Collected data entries
-- ==== Sys2Proof/Machine/Bits.lean ====
section
/-! DEFINITION. Bytes of an address, little-endian joining and sign extension (R9, R10, R96). -/

namespace Sys2Proof.Machine

/-- `a[15:8]`, the page of an address (R9). -/
def hiByte (a : Addr) : Byte := a.extractLsb' 8 8

/-- `a[7:0]` (R9). -/
def loByte (a : Addr) : Byte := a.extractLsb' 0 8

/-- `hi:lo`, the address with high byte `hi` and low byte `lo` (R9). -/
def joinAddr (hi lo : Byte) : Addr := hi ++ lo

/-- `zext_16` (R10). -/
def zext (b : Byte) : Addr := b.setWidth 16

/-- `sext_16` (R10). -/
def sext (b : Byte) : Addr := b.signExtend 16

/-- A Bool as the number 0 or 1. -/
def bitNat (b : Bool) : Nat := if b then 1 else 0

end Sys2Proof.Machine
end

The task
Could you output all of the records above exactly as given?

Exercise output
-- ==== Sys2Proof/Machine/Bits.lean ====
section
/-! DEFINITION. Bytes of an address, little-endian joining and sign extension (R9, R10, R96). -/

namespace Sys2Proof.Machine

/-- `a[15:8]`, the page of an address (R9). -/
def hiByte (a : Addr) : Byte := a.extractLsb' 8 8

/-- `a[7:0]` (R9). -/
def loByte (a : Addr) : Byte := a.extractLsb' 0 8

/-- `hi:lo`, the address with high byte `hi` and low byte `lo` (R9). -/
def joinAddr (hi lo : Byte) : Addr := hi ++ lo

/-- `zext_16` (R10). -/
def zext (b : Byte) : Addr := b.setWidth 16

/-- `sext_16` (R10). -/
def sext (b : Byte) : Addr := b.signExtend 16

/-- A Bool as the number 0 or 1. -/
def bitNat (b : Bool) : Nat := if b then 1 else 0

end Sys2Proof.Machine
end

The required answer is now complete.